Quindell (LON:QPP) shares slumped again as former boss Rob Terry sold another hefty chunk of shares in the troubled insurance outsource group.
The latest sale saw him dispose of 25m shares to raise £11.4mln and slash his stake from 8.73% to 2.99%.
Terry departed the claims outsourcer last month after an outcry over a controversial share sale scheme.
He and two other Quindell directors entered into a share sale and repurchase agreement with US lender Equities First Holdings ostensibly to buy shares in the company.
Terry sold £7.5 mln of shares to the US firm in exchange for cash and the promise he would buy them back in two years’ time, but it emerged later ownership of the shares had passed over to the US firm.
After he left the company, Terry was no longer under an obligation to buy the stock back.

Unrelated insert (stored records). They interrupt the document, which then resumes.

-- ==== Sys2Proof/Syntax.lean ====
section
/-! DEFINITION. The instructions of QM-EP4: one constructor for each row of spec/opcode_table.json. The slot
operations come first, in the order of R74. The events of the table, whole steps of the part that no bundle holds, come
after them: those the machine itself brings about with a payload, those that arrive from outside with a payload, and
those without. -/

namespace Sys2Proof

/-! ## Operand types -/

/-- Scalar register number, x0 to x31 (R68). -/
abbrev Reg := Fin 32

/-- Element formats, codes 0x0 to 0xB of R33, in code order. -/
inductive Fmt where
  | fp32 | bf16 | fp16 | i32 | i16 | i8 | u8 | e4m3 | e5m2 | e2m1 | dx8 | dx4
  deriving DecidableEq, Repr

/-- Rounding modes, codes 0b000 to 0b100 of R44. -/
inductive RMode where
  | rne | rtz | rdn | rup | srk
  deriving DecidableEq, Repr

/-- Release and acquire scopes, codes 0 to 4 of R266 and R311. -/
inductive Scope where
  | cell | rect | module | domain | system
  deriving DecidableEq, Repr

/-- A vector operand by code (R71): a tile row, a port, the broadcast scalar, the zero row, the lane-index row. -/
inductive VOp where
  | tile (t : Fin 8) (row : Fin 16)
  | port (q : Fin 8)
  | bcast
  | zero
  | lidx
  deriving DecidableEq, Repr

/-- The fields of a vector operation that every form shares (R71): format, mask pair and complement, rounding,
saturation and the broadcast register. -/
structure VCtl where
  fmt : Fmt
  mp  : Fin 4
  cpl : Bool
  rnd : RMode
  sat : Bool
  xs  : Reg
  deriving DecidableEq, Repr

/-- The fields that every engine command shares (R72). -/
structure ECtl where
  wsem : Fin 256
  wx   : Reg
  ssem : Fin 256
  sinc : Fin 16
  xa   : Reg
  q    : Bool
  deriving DecidableEq, Repr

/-- A lane by direction (false clockwise) and number 0 to 7 as the field holds it (R73). -/
structure LaneRef where
  ccw : Bool
  num : Fin 8
  deriving DecidableEq, Repr

/-- What an ATOM does to its word (R322). -/
inductive AtomOp where
  | add | min | max | minu | maxu | and | or | xchg | cas
  deriving DecidableEq, Repr

/-- Where an ATOM acts (R320). -/
inductive AtomKind where
  | cell | hbm | sem
  deriving DecidableEq, Repr

/-! ## Payloads of the events -/

/-- A unit that checks its own arithmetic: those that ARCSTAT names (R112), the checksum adders of a drain (R222) and the
duplicated lanes of st6's receiving unit (R360). -/
inductive ArcUnit where
  | sa | sb | vec | tis | cvs | sums | recv
  deriving DecidableEq, Repr

/-- A fault of a check: the unit, and which of its open checks fails. -/
structure ArcFault where
  unit : ArcUnit
  pick : Nat
  deriving DecidableEq, Repr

Quindell shares have now fallen more than 90% since their high in April when Gotham City, a short seller-backed US research house, published a scathing report on the company.

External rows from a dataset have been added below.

-- ==== Sys2Proof/Machine/Float.lean ====
section
/-! DEFINITION. Number formats and rounding (02_numbers): decoding, exact arithmetic, one rounding, conversion. -/

namespace Sys2Proof.Machine

/-- A floating-point element format: total width, fraction bits, bias, the largest finite magnitude code and the
infinity code (R35). -/
structure FFormat where
  w    : Nat
  f    : Nat
  bias : Nat
  maxc : Nat
  inf  : Option Nat
  deriving DecidableEq, Repr

/-- FP32 (R35). -/
def f32 : FFormat := { w := 32, f := 23, bias := 127, maxc := 0x7F7FFFFF, inf := some 0x7F800000 }

/-- The layout of a floating-point format; FP32's for a format that is not one (R35). -/
def floatFormat : Fmt → FFormat
  | .bf16 => { w := 16, f := 7, bias := 127, maxc := 0x7F7F, inf := some 0x7F80 }
  | .fp16 => { w := 16, f := 10, bias := 15, maxc := 0x7BFF, inf := some 0x7C00 }
  | .e4m3 => { w := 8, f := 3, bias := 7, maxc := 0x7E, inf := none }
  | .e5m2 => { w := 8, f := 2, bias := 15, maxc := 0x7B, inf := some 0x7C }
  | .e2m1 => { w := 4, f := 1, bias := 1, maxc := 0x7, inf := none }
  | _ => f32

/-- Exponent of the lowest subnormal bit (R35). -/
def FFormat.emin (F : FFormat) : Int := 1 - (F.bias : Int) - (F.f : Int)

/-- Magnitude part of a code. -/
def FFormat.mag (F : FFormat) (c : Nat) : Nat := c % 2 ^ (F.w - 1)

/-- Sign bit of a code. -/
def FFormat.sign (F : FFormat) (c : Nat) : Bool := c / 2 ^ (F.w - 1) % 2 == 1

/-- A code from a sign and a magnitude. -/
def FFormat.code (F : FFormat) (s : Bool) (m : Nat) : Nat := if s then 2 ^ (F.w - 1) + m else m

/-- Is the code a NaN (R35)? -/
def FFormat.isNaN (F : FFormat) (c : Nat) : Bool :=
  match F.inf with
  | some i => i < F.mag c
  | none => F.maxc < F.mag c

/-- Is the code an infinity (R35)? -/
def FFormat.isInf (F : FFormat) (c : Nat) : Bool := F.inf == some (F.mag c)

/-- Is the code a zero? -/
def FFormat.isZero (F : FFormat) (c : Nat) : Bool := F.mag c == 0

/-- The code with its quiet bit set (R38). -/
def FFormat.quiet (F : FFormat) (c : Nat) : Nat := c ||| 2 ^ (F.f - 1)

/-- The default NaN (R38). -/
def FFormat.defaultNaN (F : FFormat) : Nat := F.inf.getD 0 + 2 ^ (F.f - 1)

/-- An infinity of a sign; the largest finite value where the format has none. -/
def FFormat.infinity (F : FFormat) (s : Bool) : Nat := F.code s (F.inf.getD F.maxc)

/-- An exact value with a sign: m × 2^e, and `sticky` when the true magnitude lies above it by less than 2^e. -/
structure Exact where
  s : Bool
  m : Nat
  e : Int
  sticky : Bool := false
  deriving DecidableEq, Repr

/-- The exact value of a finite code (R35, R37: subnormals as they are). -/
def FFormat.exact (F : FFormat) (c : Nat) : Exact :=
  let m := F.mag c
  let ex := m / 2 ^ F.f
  let fr := m % 2 ^ F.f
  if ex = 0 then { s := F.sign c, m := fr, e := F.emin }
  else { s := F.sign c, m := 2 ^ F.f + fr, e := F.emin + (ex : Int) - 1 }

/-- The exact value of an integer. -/
def exactInt (v : Int) : Exact := { s := v < 0, m := v.natAbs, e := 0 }

/-- How a rounding is done: its mode and, for SRK, the generator's 32-bit output (R44, R45). -/
structure Rnd where
  mode : RMode
  rv   : Nat := 0
  deriving DecidableEq, Repr

/-- Round to nearest even. -/
def rne : Rnd := { mode := .rne }

/-- Does the mode step away from zero? `odd` is the lower neighbour's low bit, `rem` and `sticky` the part below,
of `d` bits (R44, R45). -/
def roundAway (r : Rnd) (s odd : Bool) (rem d : Nat) (sticky : Bool) : Bool :=
  if rem = 0 && !sticky then false
  else match r.mode with
    | .rne => if 2 * rem = 2 ^ d then (sticky || odd) else 2 ^ d < 2 * rem
    | .rtz => false
    | .rdn => s
    | .rup => !s
    | .srk => r.rv < rem * 2 ^ 32 / 2 ^ d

Quindell consistently denied the claims and won an uncontested libel action against Gotham City.
This afternoon, it also unveiled contract renewals, which it said, demonstrated its offerings remains attractive to the insurance industry.
Swinton Group, one of the UK's largest insurance brokers, signed a multi-year contract renewal with the firm, while it also inked a contract renewal with Insurethebox - the UK's largest provider of telematics insurance.
Shares in the firm slumped 23% today to 35p.